-- ==== Sys2Proof/Machine/Images.lean ====
section
/-! DEFINITION. Plan images: their header and section table, and the checks of a LOAD in the order of R209 (R6, R20, R28, R99, R112, R127, R203 to
R209, R213, R215, R223, R322). -/

namespace Sys2Proof.Machine

open Sys2Proof

/-- A failed check: code, section index or 0xFFFF, byte offset (R209). -/
abbrev Refusal3 := Nat × Nat × Nat
/-- A failure at a byte of the header or the section table. -/
def hdrIf (b : Bool) (code off : Nat) : List Refusal3 := if b then [(code, 0xFFFF, off)] else []
/-- The first failure: the lowest code, then the place in the list. -/
def firstBad : List Refusal3 → Option Refusal3
  | [] => none
  | r :: t =>
    match firstBad t with
    | some q => if q.1 < r.1 then some q else some r
    | none => some r

/-- An image under check: its bytes and its sections. -/
structure Img where
  b : List Byte
  sects : List Sect
  deriving DecidableEq, Repr, Inhabited

def Img.at (g : Img) (off n : Nat) : Nat := leAt g.b off n
def Img.kind (g : Img) : Nat := g.at 6 1
def Img.parts (g : Img) : Nat := g.at 7 1
def Img.level (g : Img) : Nat := g.at 8 1
def Img.target (g : Img) : Nat := g.at 9 1
def Img.grade (g : Img) : Nat := g.at 10 1
def Img.layoutId (g : Img) : Nat := g.at 24 4
def Img.fset (g : Img) : Nat := bits (g.at 28 1) 0 4
/-- FSET [4]: the image carries the content of its set. -/
def Img.carries (g : Img) : Bool := bits (g.at 28 1) 4 1 == 1
def Img.shadows (g : Img) : Nat := bits (g.at 30 2) 0 12
def Img.shadowMv (g : Img) : Nat := g.at 38 2
def Img.nsect (g : Img) : Nat := g.at 36 2
/-- Content of a section. -/
def Img.content (g : Img) (t : Sect) : List Byte := slice g.b t.off t.len
/-- Entry i of the section table of a byte string (R205). -/
def sectAt (b : List Byte) (i : Nat) : Sect :=
  let o := 64 + 24 * i
  { type := leAt b o 1, flags := leAt b (o + 1) 1, flock := leAt b (o + 2) 2, unit := leAt b (o + 4) 2, off := leAt b (o + 8) 4, len := leAt b (o + 12) 4,
    dest := leAt b (o + 16) 4 }
/-- The image of a byte string. -/
def imgOf (b : List Byte) : Img := { b := b, sects := (List.range (Nat.min (leAt b 36 2) ((b.length - 64) / 24))).map (sectAt b) }
/-- The indexed sections of some types. -/
def Img.of (g : Img) (types : List Nat) : List (Nat × Sect) := ((g.sects.mapIdx (fun i t => (i, t))).filter (fun t => types.contains t.2.type))
/-- Failures found in each section of some types, at their sections. -/
def Img.each (g : Img) (types : List Nat) (f : Sect → List Bad) : List Refusal3 :=
  (g.of types).flatMap (fun t => (f t.2).map (fun e => (e.1, t.1, e.2)))
/-- CRC-32C of an image with its CRC field taken as zero (R204). -/
def imgCrc (b : List Byte) : Nat := crc32c (b.take 12 ++ zeros 4 ++ b.drop 16)

/-! ### Code 1, INTEGRITY (R204 to R206, R209) -/

/-- Failures of the header. -/
def Img.hdrBad (g : Img) (imgLen : Nat) : List Refusal3 :=
  hdrIf (decide (g.at 0 4 ≠ 0x5A50494D)) 1 0 ++ hdrIf (decide (g.at 4 2 ≠ 1)) 1 4 ++ hdrIf (decide (bits g.parts 3 5 ≠ 0)) 1 7 ++ hdrIf (decide (bits g.level 5 3 ≠ 0)) 1 8
    ++ hdrIf (decide (g.at 11 1 ≠ 0)) 1 11 ++ hdrIf (decide (g.target = 0) && decide (g.at 16 8 ≠ 0)) 1 16 ++ hdrIf (decide (bits (g.at 28 1) 5 3 ≠ 0)) 1 28
    ++ hdrIf (decide (g.at 29 1 ≠ 0)) 1 29 ++ hdrIf (decide (bits (g.at 30 2) 12 4 ≠ 0) || (decide (g.kind ≠ 4) && decide (g.at 30 2 ≠ 0))) 1 30
    ++ hdrIf (decide (g.at 32 4 ≠ imgLen)) 1 32 ++ hdrIf (decide (g.nsect = 0) || decide (g.b.length < 64 + 24 * g.nsect)) 1 36
    ++ hdrIf (decide (g.kind ≠ 4) && decide (g.shadowMv ≠ 0)) 1 38 ++ hdrIf (decide (g.at 40 24 ≠ 0)) 1 40
/-- Failures of entry i of the section table. -/
def Img.entryBad (g : Img) (imgLen i : Nat) (t : Sect) : List Refusal3 :=
  let o := 64 + 24 * i
  let sig := t.type == 15
  hdrIf (decide (t.type = 0) || decide (15 < t.type) || (sig && decide (i + 1 ≠ g.sects.length))) 1 o ++ hdrIf (decide (bits t.flags 1 7 ≠ 0)) 1 (o + 1)
    ++ hdrIf (decide (bits t.unit 10 6 ≠ 0)) 1 (o + 4) ++ hdrIf (decide (g.at (o + 6) 2 ≠ 0)) 1 (o + 6)
    ++ hdrIf (decide (t.off % 64 ≠ 0) || decide (imgLen < t.off) || (sig && decide (t.off + 96 ≠ imgLen))) 1 (o + 8)
    ++ hdrIf ((decide (t.off ≤ imgLen) && decide (imgLen < t.off + t.len)) || (sig && decide (t.len ≠ 96))) 1 (o + 12) ++ hdrIf (decide (g.at (o + 20) 4 ≠ 0)) 1 (o + 20)
/-- INTEGRITY. -/
def Img.integrity (g : Img) (imgLen : Nat) : List Refusal3 :=
  let h := g.hdrBad imgLen ++ (g.sects.mapIdx (fun i t => g.entryBad imgLen i t)).flatten
  h ++ hdrIf (decide (imgCrc g.b ≠ g.at 12 4)) 1 12

/-! ### Codes 2 to 6 (R28, R29, R203, R206) -/

/-- The value of a settings-ledger slot: that of its last committed record (R345). -/
def State.ledgerValue (s : State) (slot : Nat) : Option (List Byte) := ((s.sec.slots.get slot).filter (·.committed)).getLast?.map (·.value)
/-- The anti-rollback count: committed records of slot 3 (R345). -/
def State.arbCount (s : State) : Nat := ((s.sec.slots.get 3).filter (·.committed)).length
/-- A root key is revoked (R345). -/
def State.revoked (s : State) (k : Nat) : Bool := ((s.sec.slots.get 4).filter (·.committed)).any (fun r => leAt r.value 0 1 == k)
/-- Owner signatures are required (R348). -/
def State.sigRequired (s : State) : Bool := (s.sec.owner.map (fun v => bits (leAt v 48 1) 0 1 == 1)).getD false
/-- SIGNATURE. -/
def State.sigBad (s : State) (g : Img) : List Refusal3 :=
  if ¬ s.sigRequired then []
  else
    match g.of [15], s.sec.owner with
    | (i, t) :: _, some v =>
      if Config.ecdsaVerify (Config.ownerKey (v.take 48)) (Config.sha384 (g.b.take (g.b.length - 96))) (g.content t) then [] else [(2, i, 0)]
    | _, _ => [(2, 0xFFFF, 0)]
/-- Section types that belong to a kind (R202, R206). -/
def kindTypes (kind : Nat) : List Nat :=
  if kind = 1 then [1, 2, 3, 4, 5, 6, 8, 9, 10, 11, 15]
  else if kind = 2 then [1, 2, 3, 4, 5, 7, 8, 9, 10, 11, 13, 15]
  else if kind = 3 then [1, 7, 8, 9, 10, 13, 15]
  else if kind = 4 then [1, 3, 4, 5, 6, 7, 8, 9, 10, 14, 15]
  else if kind = 5 then [1, 12, 15]
  else if kind = 6 then [1, 3, 4, 5, 7, 8, 9, 10, 13, 15]
  else []
/-- KIND. -/
def State.kindBad (s : State) (g : Img) (layout : Bool) (x : Ctx) : List Refusal3 :=
  let k := g.kind
  let sc := s.ctxs.get g.shadows
  hdrIf (if layout then decide (k ≠ 5) else k == 5 || (kindTypes k).isEmpty || (decide (x.kind ≠ 0) && decide (x.kind ≠ k))) 3 6
    ++ hdrIf (!layout && decide (bits g.parts 0 3 = 0)) 3 7 ++ hdrIf (decide (k = 4) && (decide (sc.st = .empty) || !(sc.kind == 1 || sc.kind == 2))) 3 30
    ++ ((g.sects.mapIdx (fun i t => hdrIf (!(kindTypes k).contains t.type) 3 (64 + 24 * i))).flatten)
/-- VERSION. -/
def versionBad (x : Ctx) (ver : Nat) : List Refusal3 :=
  hdrIf (decide (ver = 0) || (if x.slot then x.v1 else x.v0).any (fun v => v.ver == ver)) 4 0
/-- LEVEL (R4, R112). -/
def State.levelBad (s : State) (g : Img) : List Refusal3 := hdrIf (decide (bits g.level 0 4 ≠ 2) || decide (bits g.level 4 1 ≠ (if s.sec.level = 1 then 1 else 0))) 5 8
/-- The device's 4,096-byte map (R27). -/
def mapBytes : List Byte := (List.range 256).flatMap (fun f => leBytes 4 (unitMapOf f).1 ++ leBytes 4 (unitMapOf f).2.1 ++ leBytes 8 (unitMapOf f).2.2)
/-- Logical arrays a program section needs: the first one past them. -/
def arraysEnd (t : Sect) : Nat := if t.type = 7 then 4 * (t.unit % 256) + 4 else 2 * (t.unit % 256) + 2
/-- TARGET (R29). -/
def targetBad (g : Img) : List Refusal3 :=
  if g.target = 1 then hdrIf (decide (slice g.b 16 8 ≠ (Config.sha384 mapBytes).take 8)) 6 16
  else
    let (a, c) := gradeMin g.grade
    hdrIf (decide (g.target ≠ 0)) 6 9 ++ hdrIf (decide (g.grade < gradeCode) || decide (3 < g.grade)) 6 10
      ++ (g.of [6, 7]).flatMap (fun t => if a < arraysEnd t.2 then [(6, t.1, 0)] else []) ++ (g.of [3, 4]).flatMap (fun t => if c ≤ t.2.unit % 256 then [(6, t.1, 0)] else [])

/-! ### Flocks and units -/

/-- A layout with an identifier, active or staged (R209, LAYOUT). -/
def State.layoutNamed (s : State) (id : Nat) : Option Version :=
  if id = 0 then none else [s.layout.active, s.layout.staged].reduceOption.find? (fun v => decide (v.ver = id))
/-- The layout an image's sections mean by "every in-line flock": the one an in-line or shadow image names, else the one in force (R204, R205). -/
def State.layoutOf (s : State) (g : Img) : Option Version := if g.kind = 1 ∨ g.kind = 4 then s.layoutNamed g.layoutId else s.layout.active
/-- The flocks a section stands for: FLOCK, or every in-line flock of the layout (R205). -/
def sectFlocks (lay : Option Version) (t : Sect) : List Nat := if t.flock = 0xFFFF then (lay.map (·.flocks)).getD [] else [t.flock]
/-- Logical arrays of a program section's core: four of a bulk core, two of an express core (R127). -/
def Sect.logical (t : Sect) : List Nat := let per := if t.type = 7 then 4 else 2; (List.range per).map (t.unit % 256 * per + ·)
/-- The sections of an image with their content, one for each flock, tree cores and arrays bound (R28). The content of a set that FSET does not announce is
no part of the version (R204). -/
def State.bindSects (s : State) (lay : Option Version) (g : Img) : List Sect :=
  (g.sects.filter (fun t => t.type ≠ 2 || g.carries)).flatMap (fun t =>
    let t := { t with body := g.content t }
    if 3 ≤ t.type ∧ t.type ≤ 10 then
      (sectFlocks lay t).map (fun f => { t with
        flock := f, phys := (s.physTree f (t.unit % 256)).getD 0,
        arrays := if t.type = 6 ∨ t.type = 7 then t.logical.map (fun n => (s.physArray f (t.type == 7) n).getD 64) else [] })
    else [t])
/-- Flocks whose units an image uses. -/
def usedFlocks (ts : List Sect) : List Nat := ((ts.filter (fun t => decide (3 ≤ t.type) && decide (t.type ≤ 10))).map (·.flock)).eraseDups
/-- A flock that no plan load may use: withdrawn, or worn (R199, R331). -/
def State.flockBarred (s : State) (f : Nat) : Bool := decide (255 < f) || (s.flocks.get f).withdrawn || (s.flocks.get f).worn
/-- UNITS (R127, R331). -/
def State.unitsBad (s : State) (lay : Option Version) (g : Img) : List Refusal3 :=
  (g.of [3, 4, 5, 6, 7, 8, 9, 10]).flatMap (fun t =>
    let u := t.2.unit % 256
    let bulk := bits t.2.unit 8 2 == 1
    let core := [6, 7, 8, 9, 10].contains t.2.type
    let per := if bulk then 4 else 2
    if (sectFlocks lay t.2).any (fun f =>
      s.flockBarred f || (core && ((List.range per).any (fun a => (s.physArray f bulk (u * per + a)).isNone) || decide ((if bulk then 8 else 16) ≤ u) || decide (1 < bits t.2.unit 8 2)))
        || ([3, 4].contains t.2.type && (s.physTree f u).isNone)) then [(7, t.1, 0)] else [])
/-- Sections of the other held versions: context, version, section. -/
def State.otherSects (s : State) (skip : Nat) : List (Nat × Version × Sect) :=
  (s.versions.filter (fun v => decide (v.1 ≠ skip))).flatMap (fun v => v.2.sects.map (fun t => (v.1, v.2, t)))
/-- The context whose vectors a version's trees read: none for the packets' vectors, which in-line contexts and their shadows share (R117, R216); a flow or
host-job context and a shadow of it share that context's. -/
def State.vecOwner (s : State) (ctx kind shadows : Nat) : Option Nat :=
  if kind = 1 then none
  else if kind = 4 then (if (s.ctxs.get shadows).kind = 1 then none else some shadows)
  else some ctx
/-- Cells the programs of a section name (R134). -/
def cellsOf (bs : List Byte) : List Nat := ((cellDeltas (progWords bs)).map (·.1)).eraseDups
/-- OCCUPIED: units, sync cells and vector slots that another context holds (R223). -/
def State.occupiedBad (s : State) (ctx : Nat) (lay : Option Version) (g : Img) : List Refusal3 :=
  let other := s.otherSects ctx
  let mineOf := s.vecOwner ctx g.kind g.shadows
  (g.of [6, 7]).flatMap (fun t =>
    let cells := cellsOf (g.content t.2)
    if (sectFlocks lay t.2).any (fun f => other.any (fun o =>
      o.2.2.onFlock f && ((o.2.2.type == t.2.type && o.2.2.unit == t.2.unit) || ([6, 7].contains o.2.2.type && (cellsOf o.2.2.body).any cells.contains)))) then [(8, t.1, 0)] else []) ++
  (g.of [4]).flatMap (fun t =>
    let mine := issues (g.content t.2)
    if (sectFlocks lay t.2).any (fun f => other.any (fun o =>
      o.2.2.type == 4 && o.2.2.onFlock f &&
        (let theirs := issues o.2.2.body
         (some o.2.2.phys == s.physTree f (t.2.unit % 256) && theirs.any (fun e => mine.any (fun m => m.1 == e.1 || bits m.2 20 9 == bits e.2 20 9))) ||
           (mineOf != s.vecOwner o.1 o.2.1.kind o.2.1.shadowCtx && theirs.any (fun e => mine.any (fun m => bits m.2 14 6 == bits e.2 14 6)))))) then [(8, t.1, 0)] else [])

/-! ### Code 9, SPACE (R99, R114, R129, R166, R207) -/

/-- Last byte plus one that a section may fill at its destination. -/
def destEnd (t : Sect) : Nat :=
  let bulk := bits t.unit 8 2 == 1
  if t.type = 3 then 61440 else if t.type = 4 then 2048 else if t.type = 6 then 4096 else if t.type = 7 then 8192
  else if t.type = 8 then (if bulk then 0x7C000 else 0x1E000) else if t.type = 9 then 8192 else if t.type = 10 then 8256 else 2 ^ 32
/-- A tree image or a data section meets one that a held version keeps on the same unit. -/
def State.destTaken (s : State) (lay : Option Version) (t : Sect) : Bool :=
  [3, 8].contains t.type && (sectFlocks lay t).any (fun f => s.versions.any (fun v => v.2.sects.any (fun o =>
    o.type == t.type && o.onFlock f && (if t.type = 3 then some o.phys == s.physTree f (t.unit % 256) else o.unit == t.unit)
      && meets (t.dest, t.dest + t.len) (o.dest, o.dest + o.len))))
/-- Instructions and table words of a feature set: programs, then tables with their defaults. -/
def FSet.space (x : FSet) : Nat × Nat := (x.prog.length, (x.tables.map (fun t => t.vals.length + 1)).sum)
/-- The feature set whose content an image carries (R204). -/
def Img.set (g : Img) : Option FSet := if g.carries then ((g.of [2]).head?).map (fun t => setOf (g.content t.2)) else none
/-- Content of set k in the active half. -/
def State.setNow (s : State) (k : Nat) : FSet := s.fsets.get (b2n s.fhalf * 16 + k)
/-- Taps of a SHADOW section, and its window (R322). -/
def taps (bs : List Byte) : List Nat := (List.range (bits (leAt bs 0 8) 8 8)).map (fun i => leAt bs (24 + 8 * i) 8)
/-- SPACE. `allowed`: the image range was allowed when the LOAD was accepted, and has been protected since (R207). -/
def State.spaceBad (s : State) (lay : Option Version) (g : Img) (allowed : Bool) : List Refusal3 :=
  hdrIf (!allowed) 9 0 ++
  (g.of [3, 4, 6, 7, 8, 9, 10]).flatMap (fun t =>
    let d := if [4, 6, 7].contains t.2.type then 0 else t.2.dest
    if destEnd t.2 < d + t.2.len ∨ s.destTaken lay t.2 then [(9, t.1, 0)] else []) ++
  (match g.set, g.of [2] with
   | some x, (i, _) :: _ =>
     let sets := (List.range 16).map (fun k => FSet.space (if k = g.fset then x else s.setNow k))
     if 2048 < (sets.map (·.1)).sum ∨ 6144 < (sets.map (·.2)).sum then [(9, i, 0)] else []
   | _, _ => []) ++
  g.each [14] (fun t => badIf (decide (2048 < ((taps (g.content t)).map (fun w => bits w 37 12 + 1)).sum)) 9 0)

> Task objective
Word for word, restate the lines above from the line containing "and units -/" through the line containing "flock := f, phys", with both included and nothing else.

> Answer section
/-! ### Flocks and units -/

/-- A layout with an identifier, active or staged (R209, LAYOUT). -/
def State.layoutNamed (s : State) (id : Nat) : Option Version :=
  if id = 0 then none else [s.layout.active, s.layout.staged].reduceOption.find? (fun v => decide (v.ver = id))
/-- The layout an image's sections mean by "every in-line flock": the one an in-line or shadow image names, else the one in force (R204, R205). -/
def State.layoutOf (s : State) (g : Img) : Option Version := if g.kind = 1 ∨ g.kind = 4 then s.layoutNamed g.layoutId else s.layout.active
/-- The flocks a section stands for: FLOCK, or every in-line flock of the layout (R205). -/
def sectFlocks (lay : Option Version) (t : Sect) : List Nat := if t.flock = 0xFFFF then (lay.map (·.flocks)).getD [] else [t.flock]
/-- Logical arrays of a program section's core: four of a bulk core, two of an express core (R127). -/
def Sect.logical (t : Sect) : List Nat := let per := if t.type = 7 then 4 else 2; (List.range per).map (t.unit % 256 * per + ·)
/-- The sections of an image with their content, one for each flock, tree cores and arrays bound (R28). The content of a set that FSET does not announce is
no part of the version (R204). -/
def State.bindSects (s : State) (lay : Option Version) (g : Img) : List Sect :=
  (g.sects.filter (fun t => t.type ≠ 2 || g.carries)).flatMap (fun t =>
    let t := { t with body := g.content t }
    if 3 ≤ t.type ∧ t.type ≤ 10 then
      (sectFlocks lay t).map (fun f => { t with
        flock := f, phys := (s.physTree f (t.unit % 256)).getD 0,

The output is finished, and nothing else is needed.